Liver FGF21 mediates sex-specific adaptation to juvenile protein malnutrition

Dietary protein sufficiency during childhood is essential for healthy growth and tissue development. Chronic protein deficiency leads to stunting, height-for-age more than two standard deviations below the median, and affects 149 million children under five ( https://www.who.int/publications/i/item/9789240073791 ). Linear growth is governed by the somatotropic axis, wherein pituitary growth hormone (GH) stimulates hepatic insulin-like growth factor 1 (IGF-1) to promote bone elongation ¹ . Although boys are consistently more stunted than girls across populations (ranging from 18% to 45%) ^2,3 , mechanisms underlying this apparent resilience remain unclear. Rodent studies suggest that the protein-to-carbohydrate ratio modulates life-history traits such as metabolism, lifespan, and reproduction, with evidence of sex-dependent sensitivity ^4,5 . Whether such dimorphism reflects coordinated developmental adaptations in response to protein scarcity, particularly in females, has not been fully explored.

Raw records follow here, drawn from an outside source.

/-- Rate balance (R212); `load` is the sum over the nodes bound to each context. -/
def Graph.balanced (g : Graph) (load : Nat → Nat) : Bool :=
  (g.edges.all fun e =>
    match g.nodes.find? (fun n => n.lnode == e.src), g.nodes.find? (fun n => n.lnode == e.dst) with
    | some u, some v => u.rep * e.p == v.rep * e.c && decide (e.p + e.c ≤ e.depth + Nat.gcd e.p e.c)
    | _, _ => false) &&
  (List.range 4).all fun x => decide (load x ≤ g.step)
/-- The sum of R212 over the nodes that some groups bind to a context. -/
def Graph.ctxLoad (g : Graph) (groups x : Nat) : Nat :=
  groups * (g.nodes.filter fun n => g.ctxOf n.lnode == some x).foldl (fun t n => t + n.rep * n.ii) 0

/-- The wafers of a launch, by their coordinates, and the dimensions along which they differ, with their sizes. -/
def State.systemCoords (s : State) (i : Nat) : List (List Nat) := (s.torus.take (extentOf (s.recLevels i) 0)).map fun e => e.2
def State.systemDims (s : State) (i : Nat) : List (Nat × Nat) :=
  let cs := s.systemCoords i
  ((List.range s.dims.length).filter fun d => (cs.map fun c => c.getD d 0).eraseDups.length != 1).map fun d => (d, s.dims.getD d 1)
/-- They form a torus, or a sub-torus whose rings are complete (R401). -/
def State.systemTorus (s : State) (i : Nat) : Bool :=
  (s.systemCoords i).length == (s.systemDims i).foldl (fun n d => n * d.2) 1

/-- The lowest instance numbers that no gateway uses. -/
def State.freeInsts (s : State) : List Nat := (List.range 256).filter fun n => (s.instGate n).isNone
/-- BYTES of a collective record. -/
def CollRec.bytes (c : CollRec) : Nat := c.count * elemBytes c.fmt

/-- An edge that is not declared a crossing has endpoints in different V/F regions (R213).  DEDUCED (log 53): every copy of a node may
be the endpoint of an edge that names it. -/
def State.undeclared (s : State) (b : Bind) : Bool :=
  b.graph.edges.any (fun e => !e.crossing) && !(b.fields.all fun f => b.fields.all fun g => s.regionOf f == s.regionOf g)

/-- The STATUS of the first check that a placed launch fails, 0 when it passes those made before loading. -/
def State.bindStatus (s : State) (b : Bind) : Nat :=
  let g := b.graph
  if s.powerBad b then 0x0006
  else if g.colls.any (fun c => c.bytes % 64 != 0) then 0x0007
  else if !b.cells.all (s.cellOk b) || !b.clusters.all (s.clusterOk b) || !b.fields.all (s.fieldOk b) then 0x0008
  else if g.trees.any (fun t => s.launches.any fun l => l.2.chans.contains t.chan) then 0x0008
  else if !g.colls.isEmpty && (!s.systemTorus b.i || decide (s.freeInsts.length < g.colls.length)) then 0x0008
  else if !(b.cells.all fun c => g.balanced (g.ctxLoad (b.sitesOn c).length)) then 0x000C
  else if s.undeclared b then 0x000D
  else if g.trees.any (fun t => t.ua) && decide (s.anpadPad < s.anpadMax) then 0x000E
  else 0

/-! ### Tables (R39, R211 step 2) -/

/-- The translation entries of a placement: a bound field's CTAB and a bound cluster's LTAB are written whole, and a virtual
field that led to a bound field is cleared. -/
def State.bindEntries (s : State) (p : Placement) (b : Bind) : List (RegRef × Word) :=
  let stale := (List.range 128).filter fun v =>
    let e := s.ftab.get 0 v
    e.getLsbD 15 && b.fields.contains (fld e 0 7)
  let vfs := (b.sites.map fun e => e.g.vf).eraseDups
  (stale.map fun v => (RegRef.ftab v, 0)) ++
  vfs.filterMap (fun v => (Placement.fieldFor p v).map fun f => (RegRef.ftab v, BitVec.ofNat 64 (2 ^ 15 + f))) ++
  b.fields.flatMap (fun f => (List.range 16).map fun v =>
    (RegRef.ctab f v, match b.sites.find? fun e => fieldOf e.cell == f && e.g.vclu == v with
      | some e => BitVec.ofNat 64 (2 ^ 15 + clusterOf e.cell % 12)
      | none => 0)) ++
  b.clusters.flatMap fun k => (List.range 16).map fun v =>
    (RegRef.ltab k v, match b.sites.find? fun e => clusterOf e.cell == k && e.g.vcell == v with
      | some e => BitVec.ofNat 64 (2 ^ 15 + e.cell % 16)
      | none => 0)
/-- The fields and clusters whose binding an entry is, as it stands or as it is to be. -/
def State.boundUnits (s : State) (e : RegRef × Word) : List Nat × List Nat :=
  let ofField (w : BitVec 16) : List Nat := if w.getLsbD 15 then [fld w 0 7] else []
  let ofCluster (f : Nat) (w : BitVec 16) : List Nat := if w.getLsbD 15 then [f * 12 + fld w 0 4] else []
  match e.1 with
  | .ftab i => (ofField (s.ftab.get 0 i) ++ ofField (e.2.setWidth 16), [])
  | .ctab f i => ([], ofCluster f ((s.fieldAt f).ctab.get 0 i) ++ ofCluster f (e.2.setWidth 16))
  | _ => ([], [])
/-- New entries, and the generation that they belong to (R436); block caches of the cells whose field or cluster binding changes
are invalidated (R89). -/
def State.writeEntries (s : State) (l : List (RegRef × Word)) : State :=
  let fs := l.flatMap fun e => (s.boundUnits e).1
  let ks := l.flatMap fun e => (s.boundUnits e).2
  let s := l.foldl (fun s e => s.setBind e.1 e.2) s
  { s with gen := s.gen + 1, cells := s.cells.map fun e =>
      if fs.contains (fieldOf e.1) || ks.contains (clusterOf e.1) then (e.1, { e.2 with bcache := [] }) else e }

/-! ### Loading (R211 step 3, R244) -/

/-- Loader writes reach the home of the bytes (R85) and fill the words they cover (Table 3-3). -/
def M.loadBytes (m : M) (p : Place) (d : List Byte) : M :=
  let m := m.storeBytes p (d.map fun b => (b, false))
  m.write (m.s.fullOps p d.length true)
/-- The homes a DATA record goes to. -/
def Bind.homes (b : Bind) (d : DataRec) : List Region :=
  ((b.sites.filter (dataAt b.graph d)).map fun e => match d.region with
    | 0 => Region.tcm e.cell
    | 1 => Region.csp (clusterOf e.cell)
    | 2 => Region.fsram (fieldOf e.cell)
    | _ => Region.vault e.cell).eraseDups
def M.loadData (m : M) (b : Bind) : M :=
  b.graph.datas.foldl (fun m d => (b.homes d).foldl (fun m r => M.loadBytes m { r := r, off := d.offset } d.data) m) m

/-- The handler entries of a group's nodes (Table 9-1). -/
def Bind.htabEntries (b : Bind) (e : Site) : List (Nat × Word) :=
  b.graph.handlers.map fun h =>
    (32 * h.vc + (e.g.slot * b.graph.npg + h.lnode),
     BitVec.ofNat 64 (packFields [(1, 63), (h.ctx, 61), (ofBool h.fs, 60), (if h.fs then e.g.vf else 0, 53), (h.entry / 64 % 2 ^ 22, 0)]))
/-- What a dispatch takes from a node (R205). -/
def Bind.nodeInfo (b : Bind) (e : Site) (n : NodeRec) : NodeInfo :=
  { tag := BitVec.ofNat 24 (e.g.tag b.graph.npg n.lnode), gidx0 := gidxWord e.g.idx, gidx1 := gidxWord (e.g.idx.drop 4),
    rvc := BitVec.ofNat 3 n.vc }
/-- Nodes of a cell with their NODE numbers, ascending. -/
def Bind.nodesOn (b : Bind) (cell : Nat) : List (Nat × Site × NodeRec) :=
  (List.range 32).filterMap fun n =>
    match (b.sitesOn cell).find? (fun e => e.g.slot == n / b.graph.npg), b.graph.nodes.find? (fun r => r.lnode == n % b.graph.npg) with
    | some e, some r => some (n, e, r)
    | _, _ => none

/-- VSWn without its reserved bits (Table 6-8). -/
def vswOf (v : Word) : Word := putFld v 21 40 0

/-- A cell's own registers; its block cache is invalidated (R89).  DESIGN CHOICE (log 78): SPILLB.BASE takes bits [17:0] of TCMSZ.BYTES
where SPILLSZ is 0, that is 0 for a cell with all 16 banks, whose 0x40000 does not fit the field (R55). -/
def State.loadCell (s : State) (b : Bind) (cell : Nat) : State :=
  let g := b.graph
  let code := (g.config 0x107).getD 0
  let mode := s.recMode b.i
  let here := b.sitesOn cell
  let s := s.onCell cell fun k =>
    { k with htab := (here.flatMap b.htabEntries).foldl (fun t e => Tab.set t e.1 e.2) [], ahtab := [], anodes := [],
             nodes := (b.nodesOn cell).foldl (fun t e => Tab.set t e.1 (b.nodeInfo e.2.1 e.2.2)) [],
             schk := mode / 8 % 2 == 1, atom := mode / 16 % 2 == 1, codeBase := code.setWidth 8, codeLim := code.extractLsb' 16 8,
             vsw := (List.range 8).foldl (fun t n => match g.config (0x120 + n) with
               | some v => Tab.set t n (vswOf v)
               | none => t) [],
             bcache := [], td := b.cellRings.foldl (fun t e => Tab.set t e.1 e.2) [], treech := [], injN := [], inj := [], ext := [], injRes := 0, extRes := 0,
             cpcfg := [], cpstat := [], ages := [], lcur := 0 }
  let tag0 := match here with
    | e :: _ => e.g.tag g.npg 0 / 2 ^ 9 * 2 ^ 9
    | [] => 0
  let sp := s.recNum b.i 144 4
  let ov := s.recNum b.i 148 4
  (List.range 4).foldl (fun s x =>
    let s := s.onCtx cell x fun c =>
      { c with spillb := BitVec.ofNat 64 ((s.spillSpan b.i cell x).1 % 2 ^ 18), spills := BitVec.ofNat 64 sp, ovfsz := BitVec.ofNat 64 ov,
               ovfptr := if ov = 0 then 0 else BitVec.ofNat 64 (tag0 * 2 ^ 37 + 2 ^ 35 + ((s.cellAt cell).vltBytes - (x + 1) * ov)), sup := false }
    match (b.nodesOn cell).find? fun e => g.ctxOf e.2.2.lnode == some x with
    | some e =>
        let n := b.nodeInfo e.2.1 e.2.2
        s.onCtx cell x fun c =>
          { c with agelim := BitVec.ofNat 32 (s.recNum b.i 36 4), mytag := n.tag, gidx0 := n.gidx0, gidx1 := n.gidx1, rvc := n.rvc }
    | none => s) s

/-- A cluster's ring descriptors and barrier masks (R66, R243, R305). -/
def State.loadCluster (s : State) (b : Bind) (k : Nat) : State :=
  let mask (v : Word) : Word := (b.sites.filter fun e => clusterOf e.cell == k).foldl (fun m e =>
    m ||| BitVec.ofNat 64 (fld v (4 * e.g.vcell) 4 * 2 ^ (4 * (e.cell % 16)))) 0
  s.onCluster k fun c =>
    { c with rd := ((b.clusterRings k).getD []).foldl (fun t e => Tab.set t e.1 e.2) [],
             cb := (List.range 8).foldl (fun t n => Tab.set t n
               { mask := mask ((b.graph.config (0x280 + 4 * n)).getD 0), gen := (c.cb.get {} n).gen }) [] }

/-- A field's cache bindings: the records in order take the free slices and entries in order (R83). -/
def State.loadCaches (s : State) (b : Bind) (f : Nat) : State × List (Nat × Nat) :=
  let slots := (s.fieldAt f).freeCaches.zip (s.fieldAt f).freeFcbs
  let l := b.graph.caches.zip slots
  let s := l.foldl (fun s e => match b.cacheCell f e.1 with
    | some c =>
        let v : Word := BitVec.ofNat 64 (packFields [(1, 63), (e.2.1, 56), (c % 192, 48), (e.1.len, 32), (e.1.base, 16)])
        s.onField f fun fl => { fl with fcb := fl.fcb.set e.2.2 v, slices := fl.slices.set e.2.1 { fl.slice e.2.1 with lines := [] } }
    | none => s) s
  (s, l.map fun e => (f, e.2.1))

Here, we show that juvenile dietary protein restriction causes sexually dimorphic adaptations with pronounced stunting in males and delayed reproductive maturation in females. Using liver-specific deletion, we identify fibroblast growth factor 21 (FGF21) as a sex-specific hepatic regulator of female somatic growth and reproductive development, revealing a dimorphic endocrine adaptation to early-life protein scarcity. Our findings position FGF21 as a critical physiological checkpoint coordinating growth and reproductive timing in response to nutritional stress.